> **Task to carry out**: Copy every line that holds the string "VectorElementsFollowTheirForms" from the data below.
----- Data extracts
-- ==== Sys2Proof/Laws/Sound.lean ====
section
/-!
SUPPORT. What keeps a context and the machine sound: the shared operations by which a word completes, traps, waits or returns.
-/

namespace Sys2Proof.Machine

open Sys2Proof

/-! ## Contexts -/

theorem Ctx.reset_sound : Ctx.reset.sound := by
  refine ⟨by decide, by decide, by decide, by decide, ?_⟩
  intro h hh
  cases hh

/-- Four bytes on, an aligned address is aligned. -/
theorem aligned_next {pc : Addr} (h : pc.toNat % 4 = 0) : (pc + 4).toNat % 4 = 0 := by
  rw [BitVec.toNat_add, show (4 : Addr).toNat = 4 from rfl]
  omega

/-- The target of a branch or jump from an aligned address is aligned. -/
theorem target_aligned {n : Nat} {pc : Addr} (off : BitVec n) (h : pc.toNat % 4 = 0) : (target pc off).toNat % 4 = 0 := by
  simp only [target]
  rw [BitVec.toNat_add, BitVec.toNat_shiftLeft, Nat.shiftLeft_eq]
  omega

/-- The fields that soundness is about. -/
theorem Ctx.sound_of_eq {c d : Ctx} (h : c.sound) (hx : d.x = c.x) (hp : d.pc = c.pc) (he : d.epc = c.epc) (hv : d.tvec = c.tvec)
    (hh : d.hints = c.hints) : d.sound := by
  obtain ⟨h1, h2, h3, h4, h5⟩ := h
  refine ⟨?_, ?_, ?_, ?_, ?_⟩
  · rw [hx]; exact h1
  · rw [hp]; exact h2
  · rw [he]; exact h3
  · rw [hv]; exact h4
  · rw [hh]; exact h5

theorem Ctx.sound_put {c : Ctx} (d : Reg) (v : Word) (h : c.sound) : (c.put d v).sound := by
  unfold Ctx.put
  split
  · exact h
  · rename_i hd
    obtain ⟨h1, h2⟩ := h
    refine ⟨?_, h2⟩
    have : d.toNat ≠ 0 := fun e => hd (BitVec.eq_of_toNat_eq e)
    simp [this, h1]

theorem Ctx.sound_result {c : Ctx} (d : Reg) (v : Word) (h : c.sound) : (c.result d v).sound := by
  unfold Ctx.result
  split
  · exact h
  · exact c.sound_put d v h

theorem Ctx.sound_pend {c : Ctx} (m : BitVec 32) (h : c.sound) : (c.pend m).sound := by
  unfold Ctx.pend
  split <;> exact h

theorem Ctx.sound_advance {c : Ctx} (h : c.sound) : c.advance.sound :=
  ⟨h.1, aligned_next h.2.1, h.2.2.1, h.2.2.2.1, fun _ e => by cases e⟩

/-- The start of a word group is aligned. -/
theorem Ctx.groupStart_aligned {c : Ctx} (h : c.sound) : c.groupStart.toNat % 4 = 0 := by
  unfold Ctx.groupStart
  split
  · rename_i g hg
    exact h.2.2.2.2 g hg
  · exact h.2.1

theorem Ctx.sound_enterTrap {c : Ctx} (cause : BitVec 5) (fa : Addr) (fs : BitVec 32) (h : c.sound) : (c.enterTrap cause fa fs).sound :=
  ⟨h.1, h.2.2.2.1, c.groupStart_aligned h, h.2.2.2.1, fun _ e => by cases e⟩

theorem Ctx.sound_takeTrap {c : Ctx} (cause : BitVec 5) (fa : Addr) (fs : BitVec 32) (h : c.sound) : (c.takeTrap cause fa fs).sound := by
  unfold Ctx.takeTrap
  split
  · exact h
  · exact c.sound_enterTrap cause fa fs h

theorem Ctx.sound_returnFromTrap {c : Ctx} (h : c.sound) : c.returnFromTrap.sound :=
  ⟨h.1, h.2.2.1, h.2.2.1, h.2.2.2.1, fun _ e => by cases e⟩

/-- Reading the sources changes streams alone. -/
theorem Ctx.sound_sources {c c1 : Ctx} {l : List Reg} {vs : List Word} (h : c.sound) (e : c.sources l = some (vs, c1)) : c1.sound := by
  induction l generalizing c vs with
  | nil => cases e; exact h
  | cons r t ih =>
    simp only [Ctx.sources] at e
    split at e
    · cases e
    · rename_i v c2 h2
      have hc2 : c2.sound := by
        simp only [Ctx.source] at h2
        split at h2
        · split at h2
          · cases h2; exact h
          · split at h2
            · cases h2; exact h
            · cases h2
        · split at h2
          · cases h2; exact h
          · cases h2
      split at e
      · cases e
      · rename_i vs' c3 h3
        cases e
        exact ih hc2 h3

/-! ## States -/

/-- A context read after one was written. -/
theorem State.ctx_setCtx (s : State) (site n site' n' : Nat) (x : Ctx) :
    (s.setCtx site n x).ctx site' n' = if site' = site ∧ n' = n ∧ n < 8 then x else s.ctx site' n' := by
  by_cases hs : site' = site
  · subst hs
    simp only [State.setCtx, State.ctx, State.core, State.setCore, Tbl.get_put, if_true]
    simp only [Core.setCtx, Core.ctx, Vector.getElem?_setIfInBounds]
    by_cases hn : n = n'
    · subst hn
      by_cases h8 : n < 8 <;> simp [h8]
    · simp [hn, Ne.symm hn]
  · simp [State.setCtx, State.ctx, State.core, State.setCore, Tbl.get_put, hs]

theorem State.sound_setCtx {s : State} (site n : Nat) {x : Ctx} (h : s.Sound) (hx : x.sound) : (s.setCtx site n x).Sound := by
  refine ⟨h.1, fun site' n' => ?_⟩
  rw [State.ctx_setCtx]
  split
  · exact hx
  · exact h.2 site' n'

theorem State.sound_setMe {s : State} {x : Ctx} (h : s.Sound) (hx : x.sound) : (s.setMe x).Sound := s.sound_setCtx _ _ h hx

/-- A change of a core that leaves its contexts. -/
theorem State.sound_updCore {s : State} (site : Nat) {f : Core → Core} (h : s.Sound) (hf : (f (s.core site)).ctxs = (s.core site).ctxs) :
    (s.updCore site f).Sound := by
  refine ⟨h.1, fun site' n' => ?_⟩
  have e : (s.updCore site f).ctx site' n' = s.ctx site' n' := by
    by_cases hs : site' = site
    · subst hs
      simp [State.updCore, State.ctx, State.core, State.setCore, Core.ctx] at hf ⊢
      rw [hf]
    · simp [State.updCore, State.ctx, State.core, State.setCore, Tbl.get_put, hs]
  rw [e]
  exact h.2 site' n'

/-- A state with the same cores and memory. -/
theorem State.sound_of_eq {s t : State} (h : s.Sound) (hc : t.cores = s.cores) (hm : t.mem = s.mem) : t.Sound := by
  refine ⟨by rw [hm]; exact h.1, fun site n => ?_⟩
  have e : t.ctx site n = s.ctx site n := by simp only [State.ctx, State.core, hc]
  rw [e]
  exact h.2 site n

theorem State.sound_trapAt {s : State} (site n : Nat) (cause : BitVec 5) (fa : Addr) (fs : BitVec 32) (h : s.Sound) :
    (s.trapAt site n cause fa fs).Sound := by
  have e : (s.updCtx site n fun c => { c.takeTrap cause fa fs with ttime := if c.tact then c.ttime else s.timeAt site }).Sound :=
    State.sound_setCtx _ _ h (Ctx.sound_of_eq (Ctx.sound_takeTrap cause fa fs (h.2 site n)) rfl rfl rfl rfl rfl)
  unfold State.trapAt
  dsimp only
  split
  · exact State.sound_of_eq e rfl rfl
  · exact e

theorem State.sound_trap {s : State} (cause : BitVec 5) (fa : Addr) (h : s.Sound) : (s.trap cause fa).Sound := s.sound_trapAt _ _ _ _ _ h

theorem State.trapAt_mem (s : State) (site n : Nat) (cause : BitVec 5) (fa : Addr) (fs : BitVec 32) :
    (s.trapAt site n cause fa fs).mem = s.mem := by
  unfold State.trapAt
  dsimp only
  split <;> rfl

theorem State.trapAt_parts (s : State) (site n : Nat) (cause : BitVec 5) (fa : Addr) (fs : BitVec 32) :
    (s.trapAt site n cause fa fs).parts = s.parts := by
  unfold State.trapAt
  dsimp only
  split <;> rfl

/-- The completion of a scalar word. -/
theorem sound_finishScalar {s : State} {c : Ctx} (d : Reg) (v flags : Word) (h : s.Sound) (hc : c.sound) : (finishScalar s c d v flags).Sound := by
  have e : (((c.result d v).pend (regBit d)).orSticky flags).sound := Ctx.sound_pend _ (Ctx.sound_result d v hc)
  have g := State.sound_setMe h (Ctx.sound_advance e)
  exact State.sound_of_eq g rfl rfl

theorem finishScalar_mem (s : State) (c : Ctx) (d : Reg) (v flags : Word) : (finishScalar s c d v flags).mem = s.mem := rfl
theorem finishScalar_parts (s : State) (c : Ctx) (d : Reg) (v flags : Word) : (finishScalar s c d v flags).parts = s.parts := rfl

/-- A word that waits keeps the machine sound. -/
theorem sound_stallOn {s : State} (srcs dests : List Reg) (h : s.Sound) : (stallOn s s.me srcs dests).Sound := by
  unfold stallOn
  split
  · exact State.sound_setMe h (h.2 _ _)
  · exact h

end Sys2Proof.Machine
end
----------
----- Data extracts
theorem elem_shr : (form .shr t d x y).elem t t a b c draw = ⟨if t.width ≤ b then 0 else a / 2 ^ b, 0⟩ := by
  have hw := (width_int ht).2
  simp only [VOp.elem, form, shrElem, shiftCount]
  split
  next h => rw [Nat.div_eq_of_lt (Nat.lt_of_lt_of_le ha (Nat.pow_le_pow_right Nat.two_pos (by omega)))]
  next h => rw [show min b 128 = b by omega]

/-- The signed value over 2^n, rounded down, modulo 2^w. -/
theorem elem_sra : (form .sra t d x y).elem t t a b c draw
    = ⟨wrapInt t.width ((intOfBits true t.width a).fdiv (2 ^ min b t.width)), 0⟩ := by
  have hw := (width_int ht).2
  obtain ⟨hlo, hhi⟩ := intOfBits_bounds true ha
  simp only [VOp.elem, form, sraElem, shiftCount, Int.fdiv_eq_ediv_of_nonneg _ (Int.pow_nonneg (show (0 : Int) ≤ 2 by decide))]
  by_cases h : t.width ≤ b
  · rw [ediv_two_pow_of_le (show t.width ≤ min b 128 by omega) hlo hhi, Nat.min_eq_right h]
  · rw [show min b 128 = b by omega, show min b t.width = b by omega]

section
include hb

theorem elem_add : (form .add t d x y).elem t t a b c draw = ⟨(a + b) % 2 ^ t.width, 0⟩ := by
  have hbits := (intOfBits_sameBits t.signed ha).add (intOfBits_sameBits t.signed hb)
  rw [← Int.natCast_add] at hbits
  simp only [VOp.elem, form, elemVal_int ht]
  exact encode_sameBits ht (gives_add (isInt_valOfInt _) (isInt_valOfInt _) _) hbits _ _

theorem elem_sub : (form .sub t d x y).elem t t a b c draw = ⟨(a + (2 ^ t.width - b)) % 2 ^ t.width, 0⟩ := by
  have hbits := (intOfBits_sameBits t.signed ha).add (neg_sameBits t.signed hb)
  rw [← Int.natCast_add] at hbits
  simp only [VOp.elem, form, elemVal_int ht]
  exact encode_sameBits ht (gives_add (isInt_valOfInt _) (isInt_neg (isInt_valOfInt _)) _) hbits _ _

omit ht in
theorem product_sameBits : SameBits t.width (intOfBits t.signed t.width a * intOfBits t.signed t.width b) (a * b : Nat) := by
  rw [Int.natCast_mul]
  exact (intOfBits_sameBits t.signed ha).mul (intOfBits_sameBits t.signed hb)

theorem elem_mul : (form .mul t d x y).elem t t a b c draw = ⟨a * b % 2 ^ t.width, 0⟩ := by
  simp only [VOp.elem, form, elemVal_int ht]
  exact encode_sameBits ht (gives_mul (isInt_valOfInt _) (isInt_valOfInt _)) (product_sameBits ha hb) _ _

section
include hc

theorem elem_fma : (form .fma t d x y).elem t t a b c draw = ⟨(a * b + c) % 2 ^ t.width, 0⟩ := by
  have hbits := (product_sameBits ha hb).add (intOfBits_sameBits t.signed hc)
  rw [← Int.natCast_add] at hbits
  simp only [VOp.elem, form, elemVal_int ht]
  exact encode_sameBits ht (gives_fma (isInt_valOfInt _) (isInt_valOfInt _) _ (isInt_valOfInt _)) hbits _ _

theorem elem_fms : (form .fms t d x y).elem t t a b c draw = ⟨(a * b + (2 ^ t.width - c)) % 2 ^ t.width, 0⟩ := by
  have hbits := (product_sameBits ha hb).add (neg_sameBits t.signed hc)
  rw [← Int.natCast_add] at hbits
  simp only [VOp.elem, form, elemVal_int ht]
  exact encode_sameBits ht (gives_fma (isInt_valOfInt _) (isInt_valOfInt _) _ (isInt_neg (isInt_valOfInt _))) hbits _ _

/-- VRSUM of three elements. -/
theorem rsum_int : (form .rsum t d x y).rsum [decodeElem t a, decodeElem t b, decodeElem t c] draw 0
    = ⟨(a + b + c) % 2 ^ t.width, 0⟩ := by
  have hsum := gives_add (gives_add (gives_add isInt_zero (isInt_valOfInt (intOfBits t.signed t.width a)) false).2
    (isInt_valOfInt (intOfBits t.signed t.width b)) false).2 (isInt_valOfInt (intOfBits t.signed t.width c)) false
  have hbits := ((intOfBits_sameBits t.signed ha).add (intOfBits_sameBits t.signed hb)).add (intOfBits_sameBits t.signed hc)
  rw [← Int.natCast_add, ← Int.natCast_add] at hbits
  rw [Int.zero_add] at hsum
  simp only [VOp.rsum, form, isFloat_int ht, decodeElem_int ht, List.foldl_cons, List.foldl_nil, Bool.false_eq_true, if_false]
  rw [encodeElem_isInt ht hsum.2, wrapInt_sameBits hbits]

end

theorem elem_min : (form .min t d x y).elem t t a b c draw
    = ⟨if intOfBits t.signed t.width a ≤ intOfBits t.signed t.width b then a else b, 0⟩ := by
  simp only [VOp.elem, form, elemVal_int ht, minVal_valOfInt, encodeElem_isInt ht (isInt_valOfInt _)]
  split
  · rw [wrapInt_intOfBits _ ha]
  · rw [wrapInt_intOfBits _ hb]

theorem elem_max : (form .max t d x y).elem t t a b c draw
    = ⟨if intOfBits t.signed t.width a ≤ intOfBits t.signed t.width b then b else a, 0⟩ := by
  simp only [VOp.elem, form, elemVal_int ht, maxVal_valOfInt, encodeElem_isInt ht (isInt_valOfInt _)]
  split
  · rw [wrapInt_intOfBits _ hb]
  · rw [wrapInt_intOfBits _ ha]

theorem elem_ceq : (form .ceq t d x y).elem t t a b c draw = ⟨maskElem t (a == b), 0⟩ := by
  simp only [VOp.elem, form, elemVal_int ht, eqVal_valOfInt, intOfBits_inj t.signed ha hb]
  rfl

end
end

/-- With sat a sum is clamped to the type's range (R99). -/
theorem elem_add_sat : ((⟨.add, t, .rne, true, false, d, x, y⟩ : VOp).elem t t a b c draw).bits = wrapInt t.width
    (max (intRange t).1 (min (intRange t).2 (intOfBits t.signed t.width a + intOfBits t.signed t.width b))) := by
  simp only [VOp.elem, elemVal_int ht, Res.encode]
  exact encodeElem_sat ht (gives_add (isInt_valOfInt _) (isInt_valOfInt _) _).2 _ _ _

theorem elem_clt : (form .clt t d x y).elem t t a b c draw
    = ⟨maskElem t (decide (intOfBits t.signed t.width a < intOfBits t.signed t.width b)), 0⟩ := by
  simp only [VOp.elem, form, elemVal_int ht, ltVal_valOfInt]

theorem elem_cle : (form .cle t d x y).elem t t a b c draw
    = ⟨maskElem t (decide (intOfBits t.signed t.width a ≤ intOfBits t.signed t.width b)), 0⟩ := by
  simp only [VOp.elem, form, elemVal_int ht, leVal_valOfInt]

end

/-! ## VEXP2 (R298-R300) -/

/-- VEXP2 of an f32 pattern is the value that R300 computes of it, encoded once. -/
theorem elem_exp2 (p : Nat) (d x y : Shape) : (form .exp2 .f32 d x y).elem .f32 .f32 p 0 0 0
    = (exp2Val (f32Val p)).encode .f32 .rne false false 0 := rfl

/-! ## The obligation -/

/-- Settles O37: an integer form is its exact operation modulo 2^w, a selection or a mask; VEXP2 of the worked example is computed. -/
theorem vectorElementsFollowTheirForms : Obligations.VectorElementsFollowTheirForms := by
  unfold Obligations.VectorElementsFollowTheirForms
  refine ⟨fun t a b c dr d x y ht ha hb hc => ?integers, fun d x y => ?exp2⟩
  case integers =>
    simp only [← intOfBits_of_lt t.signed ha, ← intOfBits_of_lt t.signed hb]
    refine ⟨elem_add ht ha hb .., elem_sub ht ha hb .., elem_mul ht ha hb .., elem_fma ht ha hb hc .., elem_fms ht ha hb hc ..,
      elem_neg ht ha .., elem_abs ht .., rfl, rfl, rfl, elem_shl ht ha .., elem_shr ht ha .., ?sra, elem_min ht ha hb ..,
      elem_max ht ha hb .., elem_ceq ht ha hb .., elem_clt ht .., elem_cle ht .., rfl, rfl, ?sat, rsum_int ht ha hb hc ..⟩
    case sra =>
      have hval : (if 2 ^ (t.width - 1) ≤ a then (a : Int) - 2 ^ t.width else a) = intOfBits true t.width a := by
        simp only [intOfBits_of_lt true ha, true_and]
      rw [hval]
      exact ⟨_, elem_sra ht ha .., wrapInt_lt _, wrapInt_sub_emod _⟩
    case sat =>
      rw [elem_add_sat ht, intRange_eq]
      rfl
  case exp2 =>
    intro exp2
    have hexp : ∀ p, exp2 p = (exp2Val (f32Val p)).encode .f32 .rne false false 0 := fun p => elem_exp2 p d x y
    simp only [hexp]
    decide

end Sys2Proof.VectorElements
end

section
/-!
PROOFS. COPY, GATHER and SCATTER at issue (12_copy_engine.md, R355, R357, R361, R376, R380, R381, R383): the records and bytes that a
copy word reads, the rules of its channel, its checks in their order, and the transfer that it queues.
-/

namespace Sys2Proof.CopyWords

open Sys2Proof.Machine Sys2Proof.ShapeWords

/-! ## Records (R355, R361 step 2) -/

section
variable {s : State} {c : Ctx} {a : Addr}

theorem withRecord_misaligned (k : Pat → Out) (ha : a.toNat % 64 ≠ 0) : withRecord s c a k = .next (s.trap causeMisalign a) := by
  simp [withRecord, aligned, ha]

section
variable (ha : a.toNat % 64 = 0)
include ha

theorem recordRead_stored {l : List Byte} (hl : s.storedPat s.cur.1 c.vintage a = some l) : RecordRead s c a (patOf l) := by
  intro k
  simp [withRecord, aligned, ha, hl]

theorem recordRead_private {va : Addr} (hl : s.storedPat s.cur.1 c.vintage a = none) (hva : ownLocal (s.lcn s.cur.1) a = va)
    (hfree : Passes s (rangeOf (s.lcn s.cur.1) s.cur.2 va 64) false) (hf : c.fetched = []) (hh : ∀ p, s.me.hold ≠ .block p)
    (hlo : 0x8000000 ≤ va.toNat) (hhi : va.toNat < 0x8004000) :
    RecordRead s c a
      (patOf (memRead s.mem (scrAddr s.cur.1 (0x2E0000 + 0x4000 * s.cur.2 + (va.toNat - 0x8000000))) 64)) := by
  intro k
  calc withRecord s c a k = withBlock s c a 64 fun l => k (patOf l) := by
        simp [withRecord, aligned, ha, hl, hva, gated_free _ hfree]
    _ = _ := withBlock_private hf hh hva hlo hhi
----------
> **Exercise result**:
theorem vectorElementsFollowTheirForms : Obligations.VectorElementsFollowTheirForms := by
  unfold Obligations.VectorElementsFollowTheirForms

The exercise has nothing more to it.